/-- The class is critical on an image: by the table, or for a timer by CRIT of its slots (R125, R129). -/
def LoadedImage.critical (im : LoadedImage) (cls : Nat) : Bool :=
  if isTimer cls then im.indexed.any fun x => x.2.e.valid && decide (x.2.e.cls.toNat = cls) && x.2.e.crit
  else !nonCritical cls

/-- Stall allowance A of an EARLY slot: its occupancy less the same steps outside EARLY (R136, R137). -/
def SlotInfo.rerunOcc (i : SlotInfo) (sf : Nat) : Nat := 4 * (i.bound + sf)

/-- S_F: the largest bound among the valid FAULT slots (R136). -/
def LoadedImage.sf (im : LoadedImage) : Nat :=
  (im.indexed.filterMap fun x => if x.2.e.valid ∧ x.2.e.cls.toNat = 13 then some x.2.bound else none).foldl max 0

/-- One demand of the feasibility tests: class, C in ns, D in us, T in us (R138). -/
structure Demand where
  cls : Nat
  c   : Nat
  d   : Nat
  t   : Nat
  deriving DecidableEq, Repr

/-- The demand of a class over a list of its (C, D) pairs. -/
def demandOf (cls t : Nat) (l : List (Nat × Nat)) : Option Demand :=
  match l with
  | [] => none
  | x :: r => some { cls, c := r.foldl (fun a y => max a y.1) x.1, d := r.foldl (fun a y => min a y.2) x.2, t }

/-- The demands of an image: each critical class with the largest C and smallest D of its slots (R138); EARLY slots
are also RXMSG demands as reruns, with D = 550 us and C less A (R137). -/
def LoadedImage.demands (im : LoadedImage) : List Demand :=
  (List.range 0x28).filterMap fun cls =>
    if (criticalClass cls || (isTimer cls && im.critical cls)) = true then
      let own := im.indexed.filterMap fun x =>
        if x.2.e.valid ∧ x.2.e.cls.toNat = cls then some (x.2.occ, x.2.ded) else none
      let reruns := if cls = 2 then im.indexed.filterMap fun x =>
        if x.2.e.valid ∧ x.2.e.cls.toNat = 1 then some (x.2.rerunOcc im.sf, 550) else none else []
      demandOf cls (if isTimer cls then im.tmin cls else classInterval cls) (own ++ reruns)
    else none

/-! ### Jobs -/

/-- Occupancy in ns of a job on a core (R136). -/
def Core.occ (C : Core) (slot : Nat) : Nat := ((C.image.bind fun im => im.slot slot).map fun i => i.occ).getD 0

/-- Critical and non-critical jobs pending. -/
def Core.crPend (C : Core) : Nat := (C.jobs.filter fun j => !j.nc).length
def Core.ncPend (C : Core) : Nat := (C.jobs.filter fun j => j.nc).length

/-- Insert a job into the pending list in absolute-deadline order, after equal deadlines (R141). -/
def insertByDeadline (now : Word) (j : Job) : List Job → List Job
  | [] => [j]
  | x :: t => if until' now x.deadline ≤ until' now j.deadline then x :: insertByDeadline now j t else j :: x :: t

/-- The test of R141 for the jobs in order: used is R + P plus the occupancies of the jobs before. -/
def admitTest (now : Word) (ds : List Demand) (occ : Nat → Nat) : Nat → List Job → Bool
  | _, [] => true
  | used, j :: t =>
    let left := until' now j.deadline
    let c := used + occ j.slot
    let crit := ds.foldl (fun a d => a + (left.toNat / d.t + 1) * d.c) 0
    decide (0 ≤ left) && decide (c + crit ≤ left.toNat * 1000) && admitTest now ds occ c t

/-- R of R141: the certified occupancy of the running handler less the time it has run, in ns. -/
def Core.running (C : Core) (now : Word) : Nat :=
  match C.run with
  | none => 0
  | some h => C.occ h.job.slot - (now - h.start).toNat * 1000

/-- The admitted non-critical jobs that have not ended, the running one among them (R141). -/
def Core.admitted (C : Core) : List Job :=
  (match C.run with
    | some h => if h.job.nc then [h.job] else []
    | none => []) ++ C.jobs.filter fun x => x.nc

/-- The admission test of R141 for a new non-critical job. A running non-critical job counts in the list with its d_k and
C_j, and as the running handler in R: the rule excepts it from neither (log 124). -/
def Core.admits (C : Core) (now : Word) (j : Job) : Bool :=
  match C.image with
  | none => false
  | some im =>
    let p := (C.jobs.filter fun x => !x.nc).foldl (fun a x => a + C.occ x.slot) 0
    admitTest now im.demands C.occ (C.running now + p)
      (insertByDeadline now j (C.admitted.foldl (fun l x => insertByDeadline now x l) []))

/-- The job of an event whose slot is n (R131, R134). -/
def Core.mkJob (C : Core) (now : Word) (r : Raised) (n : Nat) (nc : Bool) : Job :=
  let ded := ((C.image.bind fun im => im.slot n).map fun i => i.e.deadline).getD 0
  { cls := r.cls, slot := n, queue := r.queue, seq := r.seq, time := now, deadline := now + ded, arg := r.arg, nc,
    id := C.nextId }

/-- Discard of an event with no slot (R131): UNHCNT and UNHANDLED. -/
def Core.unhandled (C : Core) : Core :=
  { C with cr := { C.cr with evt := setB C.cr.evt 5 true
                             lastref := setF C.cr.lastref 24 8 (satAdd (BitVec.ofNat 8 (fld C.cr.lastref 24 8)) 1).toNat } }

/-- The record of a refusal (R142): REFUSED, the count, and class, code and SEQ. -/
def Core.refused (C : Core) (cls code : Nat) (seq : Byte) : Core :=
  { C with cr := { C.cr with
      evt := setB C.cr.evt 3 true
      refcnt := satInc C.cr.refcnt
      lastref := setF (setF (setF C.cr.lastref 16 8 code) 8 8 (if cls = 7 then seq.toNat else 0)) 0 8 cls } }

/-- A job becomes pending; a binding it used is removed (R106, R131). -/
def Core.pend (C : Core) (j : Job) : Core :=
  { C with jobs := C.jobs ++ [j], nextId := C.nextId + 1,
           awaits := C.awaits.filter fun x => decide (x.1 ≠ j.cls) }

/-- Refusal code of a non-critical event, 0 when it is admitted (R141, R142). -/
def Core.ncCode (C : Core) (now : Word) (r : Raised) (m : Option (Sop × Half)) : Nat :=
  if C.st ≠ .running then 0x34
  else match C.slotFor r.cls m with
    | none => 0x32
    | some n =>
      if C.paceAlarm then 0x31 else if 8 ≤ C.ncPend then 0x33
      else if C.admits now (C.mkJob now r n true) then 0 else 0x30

Your instructions -
Copy out, word for word, the part of the entries above that begins at the line with "(R136, R137). -/" and ends at the line with "deriving DecidableEq, Repr", including both.

Response for this exercise -
/-- Stall allowance A of an EARLY slot: its occupancy less the same steps outside EARLY (R136, R137). -/
def SlotInfo.rerunOcc (i : SlotInfo) (sf : Nat) : Nat := 4 * (i.bound + sf)

/-- S_F: the largest bound among the valid FAULT slots (R136). -/
def LoadedImage.sf (im : LoadedImage) : Nat :=
  (im.indexed.filterMap fun x => if x.2.e.valid ∧ x.2.e.cls.toNat = 13 then some x.2.bound else none).foldl max 0

/-- One demand of the feasibility tests: class, C in ns, D in us, T in us (R138). -/
structure Demand where
  cls : Nat
  c   : Nat
  d   : Nat
  t   : Nat
  deriving DecidableEq, Repr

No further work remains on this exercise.